Saved data entries
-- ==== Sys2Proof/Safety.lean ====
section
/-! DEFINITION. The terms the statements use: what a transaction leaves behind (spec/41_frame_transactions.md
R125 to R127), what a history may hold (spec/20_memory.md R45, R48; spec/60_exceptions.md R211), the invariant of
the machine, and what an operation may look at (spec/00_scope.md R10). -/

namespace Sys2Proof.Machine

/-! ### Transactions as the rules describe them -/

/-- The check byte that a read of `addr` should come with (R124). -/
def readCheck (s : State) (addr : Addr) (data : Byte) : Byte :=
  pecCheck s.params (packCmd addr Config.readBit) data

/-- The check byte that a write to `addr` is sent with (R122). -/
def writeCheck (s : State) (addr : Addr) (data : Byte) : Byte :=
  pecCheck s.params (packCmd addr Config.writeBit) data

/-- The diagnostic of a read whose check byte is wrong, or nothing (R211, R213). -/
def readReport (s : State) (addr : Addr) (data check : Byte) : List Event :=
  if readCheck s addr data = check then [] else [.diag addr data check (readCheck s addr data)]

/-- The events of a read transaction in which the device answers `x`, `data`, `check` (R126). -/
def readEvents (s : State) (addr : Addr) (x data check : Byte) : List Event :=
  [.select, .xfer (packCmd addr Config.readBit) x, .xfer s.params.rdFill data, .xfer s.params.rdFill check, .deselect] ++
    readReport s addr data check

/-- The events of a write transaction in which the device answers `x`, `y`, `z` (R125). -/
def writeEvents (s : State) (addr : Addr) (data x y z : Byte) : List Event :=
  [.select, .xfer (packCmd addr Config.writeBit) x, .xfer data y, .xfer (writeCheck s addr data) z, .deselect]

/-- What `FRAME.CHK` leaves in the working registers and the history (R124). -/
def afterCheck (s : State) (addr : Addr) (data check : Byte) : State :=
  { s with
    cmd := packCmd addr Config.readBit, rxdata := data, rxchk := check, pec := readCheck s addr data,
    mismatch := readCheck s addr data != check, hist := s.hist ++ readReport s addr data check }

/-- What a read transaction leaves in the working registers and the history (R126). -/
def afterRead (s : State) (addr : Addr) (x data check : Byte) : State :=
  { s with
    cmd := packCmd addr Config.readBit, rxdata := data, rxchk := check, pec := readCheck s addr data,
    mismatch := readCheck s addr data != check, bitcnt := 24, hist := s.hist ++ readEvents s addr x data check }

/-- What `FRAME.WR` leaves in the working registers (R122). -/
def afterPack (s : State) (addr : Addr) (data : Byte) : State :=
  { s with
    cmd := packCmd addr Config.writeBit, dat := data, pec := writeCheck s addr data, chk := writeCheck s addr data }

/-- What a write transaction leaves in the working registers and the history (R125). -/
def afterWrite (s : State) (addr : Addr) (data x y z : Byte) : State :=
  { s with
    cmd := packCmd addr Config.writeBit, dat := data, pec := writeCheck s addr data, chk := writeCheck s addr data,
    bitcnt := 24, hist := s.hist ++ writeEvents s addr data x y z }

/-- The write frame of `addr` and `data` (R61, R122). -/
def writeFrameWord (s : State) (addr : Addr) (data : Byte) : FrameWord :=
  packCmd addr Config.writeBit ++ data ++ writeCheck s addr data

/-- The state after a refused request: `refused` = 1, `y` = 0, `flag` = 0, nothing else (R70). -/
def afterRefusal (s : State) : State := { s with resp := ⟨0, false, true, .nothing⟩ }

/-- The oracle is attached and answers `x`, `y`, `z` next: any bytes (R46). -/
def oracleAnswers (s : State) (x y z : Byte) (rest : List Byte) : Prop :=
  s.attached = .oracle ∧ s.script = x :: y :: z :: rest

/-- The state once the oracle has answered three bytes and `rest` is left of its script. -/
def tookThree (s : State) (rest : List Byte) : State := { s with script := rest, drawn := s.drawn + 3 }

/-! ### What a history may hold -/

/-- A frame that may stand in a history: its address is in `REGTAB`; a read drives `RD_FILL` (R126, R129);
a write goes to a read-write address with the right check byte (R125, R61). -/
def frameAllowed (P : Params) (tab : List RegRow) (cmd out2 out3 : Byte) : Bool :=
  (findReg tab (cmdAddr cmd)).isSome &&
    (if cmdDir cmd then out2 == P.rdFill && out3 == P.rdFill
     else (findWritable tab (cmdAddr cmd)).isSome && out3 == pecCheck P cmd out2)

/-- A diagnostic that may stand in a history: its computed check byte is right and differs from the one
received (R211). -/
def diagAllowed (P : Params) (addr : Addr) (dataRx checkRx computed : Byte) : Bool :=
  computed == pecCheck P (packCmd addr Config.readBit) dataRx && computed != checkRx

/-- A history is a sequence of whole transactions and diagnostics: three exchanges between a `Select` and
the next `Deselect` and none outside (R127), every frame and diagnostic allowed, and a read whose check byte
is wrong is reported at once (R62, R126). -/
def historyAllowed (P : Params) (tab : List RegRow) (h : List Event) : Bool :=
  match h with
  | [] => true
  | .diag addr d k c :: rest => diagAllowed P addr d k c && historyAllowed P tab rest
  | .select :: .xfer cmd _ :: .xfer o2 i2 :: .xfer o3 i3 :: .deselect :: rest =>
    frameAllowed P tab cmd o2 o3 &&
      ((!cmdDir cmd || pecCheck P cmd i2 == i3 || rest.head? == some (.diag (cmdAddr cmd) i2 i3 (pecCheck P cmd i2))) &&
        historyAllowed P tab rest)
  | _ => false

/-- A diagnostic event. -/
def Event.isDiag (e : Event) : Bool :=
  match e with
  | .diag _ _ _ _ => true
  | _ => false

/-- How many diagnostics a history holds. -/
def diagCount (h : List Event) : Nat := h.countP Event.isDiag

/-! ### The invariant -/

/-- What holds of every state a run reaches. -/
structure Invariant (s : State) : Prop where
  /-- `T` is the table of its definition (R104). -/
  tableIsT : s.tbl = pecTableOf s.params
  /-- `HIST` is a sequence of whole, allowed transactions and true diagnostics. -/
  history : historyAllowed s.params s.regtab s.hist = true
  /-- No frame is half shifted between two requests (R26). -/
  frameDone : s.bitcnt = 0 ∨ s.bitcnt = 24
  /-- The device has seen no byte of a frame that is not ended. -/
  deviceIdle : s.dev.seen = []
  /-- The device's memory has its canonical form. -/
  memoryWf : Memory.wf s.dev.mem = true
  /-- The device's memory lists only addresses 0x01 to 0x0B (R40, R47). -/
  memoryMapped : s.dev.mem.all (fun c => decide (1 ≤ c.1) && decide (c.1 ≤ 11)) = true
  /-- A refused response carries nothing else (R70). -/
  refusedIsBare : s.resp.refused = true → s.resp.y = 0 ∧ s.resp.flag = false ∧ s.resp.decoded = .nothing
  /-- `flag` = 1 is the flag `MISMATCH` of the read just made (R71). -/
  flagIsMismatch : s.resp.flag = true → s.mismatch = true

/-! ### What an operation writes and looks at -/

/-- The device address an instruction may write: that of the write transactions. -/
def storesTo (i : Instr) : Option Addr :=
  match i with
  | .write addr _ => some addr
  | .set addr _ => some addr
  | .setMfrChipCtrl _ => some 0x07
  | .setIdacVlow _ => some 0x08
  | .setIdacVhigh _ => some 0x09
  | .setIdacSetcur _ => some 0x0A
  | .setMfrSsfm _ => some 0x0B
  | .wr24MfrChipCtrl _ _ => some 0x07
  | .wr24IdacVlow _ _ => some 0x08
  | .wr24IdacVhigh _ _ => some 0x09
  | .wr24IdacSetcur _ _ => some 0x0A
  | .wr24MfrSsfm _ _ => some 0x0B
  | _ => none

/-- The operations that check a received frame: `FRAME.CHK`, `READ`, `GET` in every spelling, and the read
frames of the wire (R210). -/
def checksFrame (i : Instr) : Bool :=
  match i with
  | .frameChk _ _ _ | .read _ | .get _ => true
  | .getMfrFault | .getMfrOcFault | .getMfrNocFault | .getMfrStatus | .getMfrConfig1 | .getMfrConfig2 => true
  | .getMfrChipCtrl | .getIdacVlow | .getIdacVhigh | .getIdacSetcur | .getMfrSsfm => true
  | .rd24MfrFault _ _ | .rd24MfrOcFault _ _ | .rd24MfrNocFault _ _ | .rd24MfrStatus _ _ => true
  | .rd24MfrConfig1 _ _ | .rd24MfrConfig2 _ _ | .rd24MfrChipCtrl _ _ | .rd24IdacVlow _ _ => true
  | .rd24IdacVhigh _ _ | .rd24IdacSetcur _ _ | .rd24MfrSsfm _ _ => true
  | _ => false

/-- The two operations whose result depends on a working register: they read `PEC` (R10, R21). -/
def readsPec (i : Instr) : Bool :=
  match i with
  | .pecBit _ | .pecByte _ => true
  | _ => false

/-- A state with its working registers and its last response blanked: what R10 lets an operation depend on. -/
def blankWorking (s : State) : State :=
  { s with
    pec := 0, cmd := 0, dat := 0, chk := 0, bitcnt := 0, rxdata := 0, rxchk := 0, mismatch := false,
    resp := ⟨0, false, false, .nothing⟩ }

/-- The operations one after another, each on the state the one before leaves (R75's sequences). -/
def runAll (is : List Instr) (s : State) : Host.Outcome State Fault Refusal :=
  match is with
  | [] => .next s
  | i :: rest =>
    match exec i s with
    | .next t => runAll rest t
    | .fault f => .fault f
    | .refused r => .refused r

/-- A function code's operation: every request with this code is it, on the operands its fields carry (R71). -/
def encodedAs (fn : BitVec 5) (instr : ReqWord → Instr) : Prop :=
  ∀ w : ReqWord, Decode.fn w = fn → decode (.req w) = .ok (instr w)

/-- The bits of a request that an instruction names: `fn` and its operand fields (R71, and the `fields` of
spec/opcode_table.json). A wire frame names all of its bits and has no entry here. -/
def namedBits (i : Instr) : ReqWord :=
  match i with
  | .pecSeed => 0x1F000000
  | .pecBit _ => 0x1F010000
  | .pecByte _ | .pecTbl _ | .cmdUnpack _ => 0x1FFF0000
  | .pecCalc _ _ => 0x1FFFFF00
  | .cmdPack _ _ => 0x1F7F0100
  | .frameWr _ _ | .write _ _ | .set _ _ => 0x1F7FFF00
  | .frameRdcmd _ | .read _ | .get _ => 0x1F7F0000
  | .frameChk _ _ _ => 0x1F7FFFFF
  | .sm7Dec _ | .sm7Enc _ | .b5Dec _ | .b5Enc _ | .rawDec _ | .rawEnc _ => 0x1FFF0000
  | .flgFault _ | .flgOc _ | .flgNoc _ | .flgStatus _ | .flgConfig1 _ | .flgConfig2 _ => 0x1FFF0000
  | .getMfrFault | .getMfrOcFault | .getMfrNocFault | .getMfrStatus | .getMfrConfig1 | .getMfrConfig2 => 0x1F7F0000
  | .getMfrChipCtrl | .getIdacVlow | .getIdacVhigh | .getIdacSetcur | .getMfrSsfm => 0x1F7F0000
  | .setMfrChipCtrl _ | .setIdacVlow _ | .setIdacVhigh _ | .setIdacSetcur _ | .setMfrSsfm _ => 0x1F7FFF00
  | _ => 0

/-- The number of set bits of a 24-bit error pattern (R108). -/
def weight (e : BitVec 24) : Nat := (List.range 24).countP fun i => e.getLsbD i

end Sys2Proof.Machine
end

What is required = If a line in the records above holds the string "nothing", copy it.

Exercise output =
/-- The diagnostic of a read whose check byte is wrong, or nothing (R211, R213). -/
/-- The state after a refused request: `refused` = 1, `y` = 0, `flag` = 0, nothing else (R70). -/
def afterRefusal (s : State) : State := { s with resp := ⟨0, false, true, .nothing⟩ }
  /-- A refused response carries nothing else (R70). -/
  refusedIsBare : s.resp.refused = true → s.resp.y = 0 ∧ s.resp.flag = false ∧ s.resp.decoded = .nothing
    resp := ⟨0, false, false, .nothing⟩ }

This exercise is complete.